On to the oopes. First a bit of machine info:

auster:~/auster>cat /proc/cpuinfo
processor : 0
vendor_id : AuthenticAMD
cpu family : 6
model : 4
model name : AMD Athlon(tm) Processor
stepping : 2
cpu MHz : 900.072
cache size : 256 KB
fdiv_bug : no
hlt_bug : no
sep_bug : no
f00f_bug : no
coma_bug : no
fpu : yes
fpu_exception : yes
cpuid level : 1
wp : yes
flags : fpu vme de pse tsc msr pae mce cx8 sep mtrr pge mca cmov
pat pse36 psn mmxext mmx fxsr 3dnowext 3dnow
bogomips : 1795.68

auster:~/auster> lspci
00:00.0 Host bridge: VIA Technologies, Inc.: Unknown device 0305 (rev 02)
00:01.0 PCI bridge: VIA Technologies, Inc.: Unknown device 8305
00:07.0 ISA bridge: VIA Technologies, Inc.: Unknown device 0686 (rev 22)
00:07.1 IDE interface: VIA Technologies, Inc. VT82C586 IDE [Apollo] (rev 10)
00:07.2 USB Controller: VIA Technologies, Inc. VT82C586B USB (rev 10)
00:07.3 USB Controller: VIA Technologies, Inc. VT82C586B USB (rev 10)
00:07.4 Class 0c05: VIA Technologies, Inc.: Unknown device 3057 (rev 30)
00:07.5 Multimedia audio controller: VIA Technologies, Inc.: Unknown device 3058 (rev 20)
00:0a.0 Ethernet controller: Lite-On Communications Inc LNE100TX (rev 20)
01:00.0 VGA compatible controller: Nvidia Corporation: Unknown device 002d (rev 15)
00:00.0 Host bridge: VIA Technologies, Inc.: Unknown device 0305 (rev 02)
00:01.0 PCI bridge: VIA Technologies, Inc.: Unknown device 8305
00:07.0 ISA bridge: VIA Technologies, Inc.: Unknown device 0686 (rev 22)
00:07.1 IDE interface: VIA Technologies, Inc. VT82C586 IDE [Apollo] (rev 10)
00:07.2 USB Controller: VIA Technologies, Inc. VT82C586B USB (rev 10)
00:07.3 USB Controller: VIA Technologies, Inc. VT82C586B USB (rev 10)
00:07.4 Class 0c05: VIA Technologies, Inc.: Unknown device 3057 (rev 30)
00:07.5 Multimedia audio controller: VIA Technologies, Inc.: Unknown device 3058 (rev 20)
00:0a.0 Ethernet controller: Lite-On Communications Inc LNE100TX (rev 20)
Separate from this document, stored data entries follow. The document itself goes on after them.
-- ==== Sys2Proof/Machine/Security.lean ====
section
/-! DEFINITION. The security engine: verification of firmware, boot fetch and update, LMS leaves, attestation, debug
unlock, lifecycle (R481 to R507). -/

namespace Sys2Proof.Machine

def setSec (s : State) (f : Sec → Sec) : State := { s with sec := f s.sec }

/-! ## Firmware images (R485, R486) -/

/-- The checks of R486 in the order of SEC_FWUPD.ERROR: 1 format, 2 key, 3 signature, 4 SVN; 0 when all hold.
(DESIGN CHOICE: assumption 63) -/
def fwError (c : Sec) (b : List Byte) : Nat :=
  let slot := le b 0x0A 1
  let len := le b 0x10 8
  let svn := le b 0x0C 4
  let key := slice_ b 0x50 157
  if b.length < 0x2000 ∨ le b 0 8 ≠ 0x314D49574656504B ∨ le b 8 2 ≠ 1 ∨ !zeroAt b 0x0B 1 ∨ !zeroAt b 0xED 19
      ∨ !zeroAt b 0x17F4 2060 ∨ svn = 0 ∨ svn > 64 ∨ len > 0x1FFE000 ∨ b.length < 0x2000 + len
      ∨ digest384 (slice_ b 0x2000 len) ≠ le b 0x20 48 then 1
  else if slot ≥ 4 ∨ c.revoked.testBit slot ∨ fget zeroNat c.keyIds slot ≠ keyIdOf key
      ∨ le b 0x110 48 ≠ keyIdOf key then 2
  else if !sigVerifies key .firmware (b.take 0x100) b 0x100 then 3
  else if svn < c.fuseSvn then 4
  else 0

/-- What the region's image is once it has verified.
(DESIGN CHOICE: assumption 63) -/
def fwInstalled (c : Sec) (b : List Byte) (fetched : Bool) : Sec :=
  { c with
    fwValid := true
    fwSlot := le b 0x0A 1
    fwSvn := le b 0x0C 4
    fwDigest := digest384 (slice_ b 0 0x100)
    fwFetched := fetched }

/-! ## Boot fetch (R488, R489) -/

def setBoot (s : State) (b : Option BootFetch) : State := setSec s (fun c => { c with boot := b })

/-- The boot ROM waits at step 2 of a start for an image that verifies. -/
def fetchWanted (s : State) : Bool :=
  !s.sec.fwValid && (match s.stw.start with | some x => decide (x.step = 2) | none => false)

/-- The request for the boot service record goes to the tray controller: ALERT_N falls (R526). -/
def askService (s : State) : State :=
  let b : BootFetch := { step := 1, service := [], nonce := 0#64, next := 0, total := none, out := [],
                         progressAt := s.stw.upNs }
  let s := setPins (setBoot s (some b)) (fun p => { p with request := true, alert := true })
  sbReply s 0x04 0 0 []

/-- An attempt ends: reported over the sideband, retried 10 s later. -/
def attemptEnds (s : State) (b : BootFetch) : State :=
  logEvent (setBoot s (some { b with step := 3, out := [], progressAt := s.stw.upNs }))

/-- Length of one request: min(8,192, MTU - 52) rounded down to a multiple of 8. -/
def fetchLen (b : BootFetch) : Nat := min 8192 (le b.service 14 2 - 52) / 8 * 8

/-- Bytes still to be requested end here. -/
def fetchEnd (b : BootFetch) : Nat := match b.total with | some t => min t 0x2000000 | none => 0x2000000

/-- Send requests for consecutive offsets, at most 16 outstanding. -/
def fetchPump : Nat → State → BootFetch → State × BootFetch
  | 0, s, b => (s, b)
  | k + 1, s, b =>
    let len := min (fetchLen b) (fetchEnd b - b.next)
    if b.out.length ≥ 16 ∨ len = 0 then (s, b)
    else
      fetchPump k (emit s (.bootFetch b.next len b.nonce))
        { b with next := b.next + len, out := b.out ++ [(b.next, len, s.stw.upNs)] }

/-- The bytes of the firmware region. -/
def fwRegion (s : State) (n : Nat) : List Byte := rdBytes s.sec.flash 0 n

/-- BOOT_FETCH: the boot ROM's next step: it asks for the boot service record, verifies the region when every
byte has come, or retries 10 s after a failed attempt. -/
def bootFetch (s : State) : State :=
  match s.sec.boot with
  | none => if fetchWanted s then askService s else s
  | some b =>
    if b.step = 3 then (if s.stw.upNs ≥ b.progressAt + 10000000000 then askService s else s)
    else if b.step = 2 && b.out.isEmpty && b.total.isSome && decide (b.next ≥ fetchEnd b) then
      let img := fwRegion s (fetchEnd b)
      if fwError s.sec img = 0 then setBoot (setSec s (fun c => fwInstalled c img true)) none
      else attemptEnds s b
    else s

/-- BOOT_FETCH (R488). -/
def execBootFetch (s : State) : Out := .next (bootFetch s)

/-- A boot service record that the boot ROM can use (R541). -/
def serviceOk (r : List Byte) : Bool :=
  decide (r.length = 16) && decide (le r 0 1 < 4) && decide (le r 1 1 < 2 ^ le r 0 1) && decide (le r 14 2 ≥ 60)

/-- BOOT_SERVICE: the tray controller's answer; an attempt begins with a fresh nonce. -/
def bootService (r : List Byte) (s : State) : State :=
  match s.sec.boot with
  | some b =>
    if b.step ≠ 1 then s
    else
      let s := setPins s (fun p => { p with request := false })
      if !serviceOk r then attemptEnds s b
      else
        let s1 := { s with free := s.free + 1 }
        let x := fetchPump 16 s1 { b with step := 2, service := r, nonce := Config.freeWord s.free,
                                          progressAt := s.stw.upNs }
        setBoot x.1 (some x.2)
  | none => s

/-- BOOT_SERVICE (R541). -/
def execBootService (r : List Byte) (s : State) : Out := .next (bootService r s)

/-- A response fits an outstanding request of the attempt. -/
def fetchFits (b : BootFetch) (offset len : Nat) (nonce : Word) : Bool :=
  decide (b.step = 2) && decide (nonce = b.nonce) && b.out.any (fun x => decide (x.1 = offset) && decide (x.2.1 = len))
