/-! ## Starts (R460 to R465) -/

def setStart (s : State) (x : Option Start) : State := setStw s (fun t => { t with start := x })

/-- The next step of the start in progress. -/
def toStep (s : State) (k : Nat) : State :=
  match s.stw.start with
  | some x => setStart s (some { x with step := k, stepAt := s.stw.upNs })
  | none => s

/-- The steward makes a cold start. -/
def coldDue (s : State) : Bool :=
  (curMap s).isNone || s.stw.coldNext
    || decide (s.stw.upNs > s.stw.coldAt + csrFld s aStwStartCfg 15 0 * 86400000000000)

/-- A start begins at step 2; `warm`: it ends a device warm reset.
(DEDUCED: assumption 70) -/
def beginStart (s : State) (warm : Bool) : State :=
  let kind := if coldDue s then 0 else if warm then 2 else 1
  let s := setStw (setPins s (fun p => { p with thermtrip := false })) (fun t => { t with trip := false })
  let s := wrapCsrFld (setCsrFld (setCsrFld s aStwBoot 63 61 0) aStwBoot 60 59 kind) aStwBoot 31 0 1
  setStart s (some { kind := kind, step := 2, began := s.stw.upNs, stepAt := s.stw.upNs })

/-- Only D29 stays powered, and D26 in the service state (R463). -/
def onlyD29 (s : State) (host : Bool) : State := setOn (deviceDown s) 26 (b2n host)

/-- The admin function of the service state: its kept record configures it and the port, and its TCs can open.
(DEDUCED: assumption 70) -/
def serviceAdmin (s : State) : State :=
  match s.stw.records.find? (fun r => r.flags.testBit 3) with
  | none => s
  | some r =>
    let s := (r.pairs.filter (fun p => decide (selKind p ≤ 2))).foldl (writePair r.fn) s
    let s := setCsrFld (setCsrFld s aHostPortCfg 59 54 r.fn) aHostPortCfg 53 53 1
    setCsrFld s (aFn r.fn fnStat) 63 61 1

/-- A start fails: the next is cold; the third in a row within 24 hours of power-on time is the last (R462, R463). -/
def startFails (s : State) : State :=
  let recent := s.stw.upNs :: s.stw.failAt.filter (fun t => decide (s.stw.upNs < t + oneDay))
  let n := min 3 (csrFld s aStwBoot 58 56 + 1)
  let s := setStw (setStart s none) (fun t => { t with coldNext := true, failAt := recent })
  let s := setCsrFld s aStwBoot 58 56 n
  if n = 3 ∧ recent.length ≥ 3 then logEvent (setCsrFld (serviceAdmin (onlyD29 s true)) aStwBoot 63 61 3)
  else logEvent (setCsrFld (onlyD29 s false) aStwBoot 63 61 2)

/-- Record the HBM rows repaired (R429, R433).
(DESIGN CHOICE: assumption 60) -/
def recordRows (s : State) (l : List Word) : State :=
  l.foldl (fun s w => if bits w 63 56 = 7 then addRepair s w 10 else s) s

/-- Step 2 ends: the image in boot flash verifies and runs. `prof` and `dbg` are the key pairs that its body lists for
the profile record and the debug tokens, at most 8 for each.
(DESIGN CHOICE: assumption 63) -/
def firmwareRuns (s : State) (prof dbg : List (List Byte)) : State :=
  if !s.sec.fwValid then s
  else
    let c := s.sec
    let w := put (put (put (put (put (put 0#64 63 62 c.lifecycle) 59 58 c.fwSlot) 57 57 (b2n c.fwFetched)) 56 56
      (b2n (decide (c.lifecycle = 1)))) 47 40 c.fwSvn) 39 32 c.fuseSvn
    let w := if c.lifecycle = 0 then put w 61 60 2 else w
    let s := setSec (csrSet s aSecStat w) (fun c =>
      { c with runDigest := c.fwDigest, alias_ := true, boot := none, profKeys := prof.take 8
               debugKeys := dbg.take 8 })
    toStep (lmsResume s) 3
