-- ==== Sys2Proof/Safety.lean ====
section
/-! DEFINITION. What holds of every state that a run can be in: the sparse memories keep their canonical form. -/

namespace Sys2Proof.Machine

/-- A byte memory is in canonical form: addresses strictly rising, no entry that an unlisted address would read as. -/
def Memory.wf (m : FMap Byte) : Bool := fwf zeroByte m

/-- The memories and the tables of registers, cores, plots, functions, ports and slices are in canonical form: equal
contents are equal data. -/
structure State.wf (s : State) : Prop where
  hbm : Memory.wf s.hbm = true
  hbmPoi : fwf noPoi s.hbmPoi = true
  cxl : Memory.wf s.cxl = true
  cxlPoi : fwf noPoi s.cxlPoi = true
  csr : fwf csrReset s.csr = true
  cores : fwf core0 s.cores = true
  plots : fwf plot0 s.plots = true
  funs : fwf fun0 s.funs = true
  yports : fwf yport0 s.yports = true
  slices : fwf slice0 s.slices = true

/-- A step stops neither with a fault nor with a refusal. -/
def State.runs (s : State) : Prop := ∃ s', step s = .next s'

end Sys2Proof.Machine
end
01:00.0 VGA compatible controller: Nvidia Corporation: Unknown device 002d (rev 15)

auster:~/auster>dmesg
Linux version 2.2.19 (root@auster) (gcc version egcs-2.91.66 19990314/Linux
(egcs-1.1.2 release)) #1 Fri Mar 30 14:42:37 CST 2001
USER-provided physical RAM map:
USER: 0009f000 @ 00000000 (usable)
USER: 1ff00000 @ 00100000 (usable)
Detected 900072 kHz processor.
Console: colour VGA+ 80x25
Calibrating delay loop... 1795.68 BogoMIPS
Memory: 517400k/524288k available (1016k kernel code, 412k reserved, 5396k
data, 64k init)
Dentry hash table entries: 65536 (order 7, 512k)
Buffer cache hash table entries: 524288 (order 9, 2048k)
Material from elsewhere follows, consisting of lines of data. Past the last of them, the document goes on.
-- ==== Sys2Proof/Certificates/Slice0/Obligations.lean ====
section
/-! DEFINITION. The statements about the model. First the words they use, then the statements: the block and its reset, the
core instructions family by family, the events family by family, the invariants. A statement about an instruction or an
event answers with the next state or with what it holds; `same…` words say what stays. -/

namespace Sys2Proof.Claim

open Sys2Proof.Machine

/-! ## Words for the core instructions -/

/-- Thread t of core c. -/
def thr (s : State) (c t : Nat) : Thread := getThread (getCore s c) t

/-- Thread t of core c runs firing fi, its issue is not stopped, no ready thread stands before it in the rotation of
R41, its program counter stands at word w, and the fetch finds the word (R26, R33, R41). -/
def At (s : State) (c t : Nat) (f : Fetch) (fi : Firing) (w : BitVec 32) : Prop :=
  t < 4 ∧ (getCore s c).stopped = false ∧ issueTurn (getCore s c) t = true ∧ (thr s c t).firing = some fi
    ∧ fget (fun _ => 0#32) (getCore s c).imem (thr s c t).pc.toNat = w ∧ f ≠ .uncorrectable

/-- The guard of word w holds in bit 0 (R46). -/
def guarded (th : Thread) (w : BitVec 32) : Prop := (guardBits th w).getLsbD 0 = true

/-- The state once the word is fetched: a corrected fetch is counted at the core (R26). -/
def seen (s : State) (c : Nat) (f : Fetch) : State :=
  if f = .corrected then updCore s c (fun k => { k with imemCE := k.imemCE + 1 }) else s

/-- The thread port of core c can take an access (R122, R123). -/
def portFree (s : State) (c : Nat) (f : Fetch) : Prop := portReady (seen s c f) c = true

/-- The state in which the thread port serves an access of n bank cycles, once the word is fetched (R123, R124). -/
def atPort (s : State) (c n : Nat) (f : Fetch) : State := portServe (seen s c f) c n

/-- Thread t of core c has issued: it holds x, its program counter is pc, it waits for nothing, it issued last (R41). All
else is as in s. -/
def issued (s : State) (c t : Nat) (x : Thread) (pc : BitVec 12) : State :=
  updCore s c (fun k => { k with
    threads := fset thread0 k.threads t { x with pc := pc, cause := 0, issued := x.issued + 1 }
    lastIssue := t })

/-- The next word. -/
def pc1 (s : State) (c t : Nat) : BitVec 12 := (thr s c t).pc + 1#12

/-- Thread t of core c does not issue: it waits under a stall cause of R77. All else is as in s. -/
def held (s : State) (c t cause : Nat) : State :=
  updCore s c (fun k => { k with threads := fset thread0 k.threads t { getThread k t with cause := cause } })

/-- Thread t of core c, running a task at pc, has faulted (R75): it counts as issued, and the fault is taken. -/
def faulted (s : State) (c t : Nat) (fi : Firing) (code info : Nat) : State :=
  threadFault (updCore s c (fun k => { k with
    threads := fset thread0 k.threads t { getThread k t with cause := 0, issued := (getThread k t).issued + 1 }
    lastIssue := t })) c t fi.task (thr s c t).pc.toNat code info

/-! ## The scalar instructions (R48) -/

/-- Opcode, command and function of the register-register instructions. -/
def rrTable : List (Nat × (Nat → Nat → Fetch → Instr) × (Word → Word → Word)) :=
  [(0x10, .add, fun a b => a + b), (0x11, .sub, fun a b => a - b), (0x12, .mul, fun a b => a * b),
   (0x13, .mulhu, fun a b => BitVec.ofNat 64 (a.toNat * b.toNat / 2 ^ 64)),
   (0x14, .and, fun a b => a &&& b), (0x15, .or, fun a b => a ||| b), (0x16, .xor, fun a b => a ^^^ b),
   (0x17, .shl, fun a b => a <<< (b.toNat % 64)), (0x18, .shr, fun a b => a >>> (b.toNat % 64)),
   (0x19, .sar, fun a b => BitVec.ofInt 64 (a.toInt >>> (b.toNat % 64))),
   (0x1A, .min, fun a b => if a.toInt ≤ b.toInt then a else b), (0x1B, .max, fun a b => if a.toInt ≤ b.toInt then b else a)]

/-- Opcode, command and function of the immediate instructions; the second operand is the sign-extended IMM10. -/
def riTable : List (Nat × (Nat → Nat → Fetch → Instr) × (Word → Word → Word)) :=
  [(0x20, .addi, fun a b => a + b), (0x21, .andi, fun a b => a &&& b), (0x22, .ori, fun a b => a ||| b),
   (0x23, .xori, fun a b => a ^^^ b)]

/-- Opcode, command and function of the shifts by IMM10[5:0]. -/
def shTable : List (Nat × (Nat → Nat → Fetch → Instr) × (Word → Nat → Word)) :=
  [(0x24, .shli, fun a n => a <<< n), (0x25, .shri, fun a n => a >>> n),
   (0x26, .sari, fun a n => BitVec.ofInt 64 (a.toInt >>> n))]

end Sys2Proof.Claim

open Sys2Proof Sys2Proof.Machine Sys2Proof.Claim

/-- R48: s[D] gets the function of s[A] and s[B]; a write to s0 is discarded (R21), the program counter advances by one, and
nothing else changes. -/
def Sys2Proof.Claim.ScalarTwoRegisterResult : Prop :=
  ∀ e ∈ rrTable, ∀ (s : State) (c t : Nat) (f : Fetch) (fi : Firing) (w : BitVec 32), At s c t f fi w →
    fOp w = e.1 → fSub w = 0 → guarded (thr s c t) w →
    (rdS (thr s c t) (fA w)).poi = false → (rdS (thr s c t) (fB w)).poi = false →
    exec (e.2.1 c t f) s = .next (issued (seen s c f) c t
      (wrS (thr s c t) (fD w) ⟨e.2.2 (rdS (thr s c t) (fA w)).val (rdS (thr s c t) (fB w)).val, false⟩) (pc1 s c t))

/-- R48: s[D] gets the function of s[A] and IMM10; the shifts take IMM10[5:0] and need IMM10[9:6] zero (R548). Nothing else
changes but the program counter. -/
def Sys2Proof.Claim.ScalarImmediateResult : Prop :=
  (∀ e ∈ riTable, ∀ (s : State) (c t : Nat) (f : Fetch) (fi : Firing) (w : BitVec 32), At s c t f fi w →
    fOp w = e.1 → guarded (thr s c t) w → (rdS (thr s c t) (fA w)).poi = false →
    exec (e.2.1 c t f) s = .next (issued (seen s c f) c t
      (wrS (thr s c t) (fD w) ⟨e.2.2 (rdS (thr s c t) (fA w)).val (fImm10s w), false⟩) (pc1 s c t)))
  ∧ (∀ e ∈ shTable, ∀ (s : State) (c t : Nat) (f : Fetch) (fi : Firing) (w : BitVec 32), At s c t f fi w →
    fOp w = e.1 → bits w 13 10 = 0 → guarded (thr s c t) w → (rdS (thr s c t) (fA w)).poi = false →
    exec (e.2.1 c t f) s = .next (issued (seen s c f) c t
      (wrS (thr s c t) (fD w) ⟨e.2.2 (rdS (thr s c t) (fA w)).val (bits w 9 4), false⟩) (pc1 s c t)))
Page cache hash table entries: 131072 (order 7, 512k)
CPU: L1 I Cache: 64K L1 D Cache: 64K
CPU: L2 Cache: 256K
CPU: AMD Athlon(tm) Processor stepping 02
Checking 386/387 coupling... OK, FPU using exception 16 error reporting.
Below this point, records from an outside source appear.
-- ==== Sys2Proof/Laws/KeepsQueue.lean ====
section
/-! SUPPORT. What every operation of Machine/Queue.lean keeps (Laws/Sound.lean). -/

namespace Sys2Proof.Machine

variable {q_ : List Instr} {k_ : Nat}

theorem countTake_sound (s : State) (c : Nat) (t : Nat) (i : Nat) (n : Nat) (hs_ : Sound q_ k_ s) :
    Sound q_ k_ (countTake s c t i n) := by
  unfold countTake
  try dsimp only
  repeat' (first
    | with_reducible assumption
    | with_reducible apply thUpd_sound
    | with_reducible apply Sound.ite
    | with_reducible apply Sound.foldl
    | with_reducible apply Sound.foldl_fst
    | intro _
    | split
    | (simp only [Sound.lit]; with_reducible apply Sound.parts))

theorem countPut_sound (s : State) (c : Nat) (t : Nat) (i : Nat) (n : Nat) (hs_ : Sound q_ k_ s) :
    Sound q_ k_ (countPut s c t i n) := by
  unfold countPut
  try dsimp only
  repeat' (first
    | with_reducible assumption
    | with_reducible apply thUpd_sound
    | with_reducible apply Sound.ite
    | with_reducible apply Sound.foldl
    | with_reducible apply Sound.foldl_fst
    | intro _
    | split
    | (simp only [Sound.lit]; with_reducible apply Sound.parts))

theorem deliver_sound (s : State) (c : Nat) (t : Nat) (mode : Nat) (d : Nat) (addr : Word) (e : QEntry) (hs_ : Sound q_ k_ s) :
    Sound q_ k_ (deliver s c t mode d addr e) := by
  unfold deliver
  try dsimp only
  repeat' (first
    | with_reducible assumption
    | with_reducible apply thUpd_sound
    | with_reducible apply spdWriteWords_sound
    | with_reducible apply portServe_sound
    | with_reducible apply Sound.ite
    | with_reducible apply Sound.foldl
    | with_reducible apply Sound.foldl_fst
    | intro _
    | split
    | (simp only [Sound.lit]; with_reducible apply Sound.parts))

theorem takeEffect_sound (w : BitVec 32) (th : Thread) (s : State) (c : Nat) (t : Nat) (hs_ : Sound q_ k_ s) :
    DoneSound q_ k_ (takeEffect w th s c t) := by
  unfold takeEffect
  try dsimp only
  repeat' (first
    | with_reducible assumption
    | with_reducible apply poisoned_sound
    | with_reducible apply qRead_sound
    | with_reducible apply countTake_sound
    | with_reducible apply deliver_sound
    | with_reducible apply Sound.ite
    | with_reducible apply DoneSound.ite
    | with_reducible apply doneNext_sound
    | with_reducible apply doneJump_sound
    | with_reducible apply doneFault_sound
    | with_reducible apply doneStall_sound
    | with_reducible apply doneEnded_sound
    | with_reducible apply Sound.foldl
    | with_reducible apply Sound.foldl_fst
    | intro _
    | split
    | (simp only [Sound.lit]; with_reducible apply Sound.parts))

theorem putSource_sound (s : State) (c : Nat) (mode : Nat) (th : Thread) (d : Nat) (hs_ : Sound q_ k_ s) :
    Sound q_ k_ (putSource s c mode th d).1 := by
  unfold putSource
  try dsimp only
  repeat' (first
    | with_reducible assumption
    | with_reducible apply spdReadWords_sound
    | with_reducible apply portServe_sound
    | with_reducible apply Sound.ite
    | with_reducible apply Sound.foldl
    | with_reducible apply Sound.foldl_fst
    | intro _
    | split
    | (simp only [Sound.lit]; with_reducible apply Sound.parts))

theorem putEffect_sound (w : BitVec 32) (th : Thread) (s : State) (c : Nat) (t : Nat) (hs_ : Sound q_ k_ s) :
    DoneSound q_ k_ (putEffect w th s c t) := by
  unfold putEffect
  try dsimp only
  repeat' (first
    | with_reducible assumption
    | with_reducible apply poisoned_sound
    | with_reducible apply putSource_sound
    | with_reducible apply countPut_sound
    | with_reducible apply updCore_sound
    | with_reducible apply Sound.ite
    | with_reducible apply DoneSound.ite
    | with_reducible apply doneNext_sound
    | with_reducible apply doneJump_sound
    | with_reducible apply doneFault_sound
    | with_reducible apply doneStall_sound
    | with_reducible apply doneEnded_sound
    | with_reducible apply Sound.foldl
    | with_reducible apply Sound.foldl_fst
    | intro _
    | split
    | (simp only [Sound.lit]; with_reducible apply Sound.parts))

theorem qcntEffect_sound (w : BitVec 32) (u1_ : Thread) (s : State) (c : Nat) (t : Nat) (hs_ : Sound q_ k_ s) :
    DoneSound q_ k_ (qcntEffect w u1_ s c t) := by
  unfold qcntEffect
  try dsimp only
  repeat' (first
    | with_reducible assumption
    | with_reducible apply doneS_sound
    | with_reducible apply Sound.ite
    | with_reducible apply DoneSound.ite
    | with_reducible apply doneNext_sound
    | with_reducible apply doneJump_sound
    | with_reducible apply doneFault_sound
    | with_reducible apply doneStall_sound
    | with_reducible apply doneEnded_sound
    | with_reducible apply Sound.foldl
    | with_reducible apply Sound.foldl_fst
    | intro _
    | split
    | (simp only [Sound.lit]; with_reducible apply Sound.parts))

theorem setChosen_sound (s : State) (c : Nat) (t : Nat) (v : Option (Bool × Nat)) (hs_ : Sound q_ k_ s) :
    Sound q_ k_ (setChosen s c t v) := by
  unfold setChosen
  try dsimp only
  repeat' (first
    | with_reducible assumption
    | with_reducible apply thUpd_sound
    | with_reducible apply Sound.ite
    | with_reducible apply Sound.foldl
    | with_reducible apply Sound.foldl_fst
    | intro _
    | split
    | (simp only [Sound.lit]; with_reducible apply Sound.parts))

theorem chooseMoves_sound (s : State) (c : Nat) (t : Nat) (qKeep : Nat) (qDrop : Nat) (qo : Nat) (m : Nat) (r_ : Nat) (hs_ : Sound q_ k_ s) :
    Sound q_ k_ (chooseMoves s c t qKeep qDrop qo m r_).1 := by
  induction r_ generalizing s c t qKeep qDrop qo m with
  | zero => simp only [chooseMoves]; assumption
  | succ f_ ih =>
    simp only [chooseMoves]
    repeat' (first
      | with_reducible assumption
      | with_reducible apply ih
      | with_reducible apply qRead_sound
      | with_reducible apply updCore_sound
      | with_reducible apply countPut_sound
      | with_reducible apply countTake_sound
      | with_reducible apply Sound.ite
      | with_reducible apply Sound.foldl
      | with_reducible apply Sound.foldl_fst
      | intro _
      | split
      | (simp only [Sound.lit]; with_reducible apply Sound.parts))

theorem chooseGo_sound (w : BitVec 32) (s : State) (c : Nat) (t : Nat) (m : Nat) (n : Nat) (tok : Bool) (hs_ : Sound q_ k_ s) :
    DoneSound q_ k_ (chooseGo w s c t m n tok) := by
  unfold chooseGo
  try dsimp only
  repeat' (first
    | with_reducible assumption
    | with_reducible apply chooseMoves_sound
    | with_reducible apply setChosen_sound
    | with_reducible apply Sound.ite
    | with_reducible apply DoneSound.ite
    | with_reducible apply doneNext_sound
    | with_reducible apply doneJump_sound
    | with_reducible apply doneFault_sound
    | with_reducible apply doneStall_sound
    | with_reducible apply doneEnded_sound
    | with_reducible apply Sound.foldl
    | with_reducible apply Sound.foldl_fst
    | intro _
    | split
    | (simp only [Sound.lit]; with_reducible apply Sound.parts))

theorem chooseEffect_sound (w : BitVec 32) (th : Thread) (s : State) (c : Nat) (t : Nat) (hs_ : Sound q_ k_ s) :
    DoneSound q_ k_ (chooseEffect w th s c t) := by
  unfold chooseEffect
  try dsimp only
  repeat' (first
    | with_reducible assumption
    | with_reducible apply chooseGo_sound
    | with_reducible apply qRead_sound
    | with_reducible apply countTake_sound
    | with_reducible apply poisoned_sound
    | with_reducible apply Sound.ite
    | with_reducible apply DoneSound.ite
    | with_reducible apply doneNext_sound
    | with_reducible apply doneJump_sound
    | with_reducible apply doneFault_sound
    | with_reducible apply doneStall_sound
    | with_reducible apply doneEnded_sound
    | with_reducible apply Sound.foldl
    | with_reducible apply Sound.foldl_fst
    | intro _
    | split
    | (simp only [Sound.lit]; with_reducible apply Sound.parts))

end Sys2Proof.Machine
end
Checking 'hlt' instruction... OK.
POSIX conformance testing by UNIFIX
mtrr: v1.35a (19990819) Richard Gooch (rgooch@atnf.csiro.au)
PCI: PCI BIOS revision 2.10 entry at 0xfdb71
PCI: Using configuration type 1
PCI: Probing PCI hardware
Linux NET4.0 for Linux 2.2
Based upon Swansea University Computer Society NET3.039
NET4: Unix domain sockets 1.0 for Linux NET4.0.
NET4: Linux TCP/IP 1.0 for NET4.0
IP Protocols: ICMP, UDP, TCP
TCP: Hash tables configured (ehash 524288 bhash 65536)
Starting kswapd v 1.5
Detected PS/2 Mouse Port.
Serial driver version 4.27 with no serial options enabled
ttyS00 at 0x03f8 (irq = 4) is a 16550A
ttyS01 at 0x02f8 (irq = 3) is a 16550A
pty: 256 Unix98 ptys configured
Real Time Clock Driver v1.09
VP_IDE: IDE controller on PCI bus 00 dev 39
VP_IDE: not 100% native mode: will probe irqs later
ide0: BM-DMA at 0xffa0-0xffa7, BIOS settings: hda:DMA, hdb:pio
ide1: BM-DMA at 0xffa8-0xffaf, BIOS settings: hdc:DMA, hdd:pio
hda: FUJITSU MPF3102AT, ATA DISK drive
hdc: ATAPI-CD ROM-DRIVE-50MAX, ATAPI CDROM drive
ide0 at 0x1f0-0x1f7,0x3f6 on irq 14
ide1 at 0x170-0x177,0x376 on irq 15
hda: FUJITSU MPF3102AT, 9773MB w/512kB Cache, CHS=1245/255/63
hdc: ATAPI 50X CD-ROM drive, 128kB Cache
Uniform CD-ROM driver Revision: 3.11
Floppy drive(s): fd0 is 1.44M
FDC 0 is a post-1991 82077
scsi : 0 hosts.
scsi : detected total.
Partition check:
hda: hda1 hda2 < hda5 hda6 hda7 >
auster:~/auster>dmesg
Linux version 2.2.19 (root@auster) (gcc version egcs-2.91.66 19990314/Linux
(egcs-1.1.2 release)) #1 Fri Mar 30 14:42:37 CST 2001
USER-provided physical RAM map:
USER: 0009f000 @ 00000000 (usable)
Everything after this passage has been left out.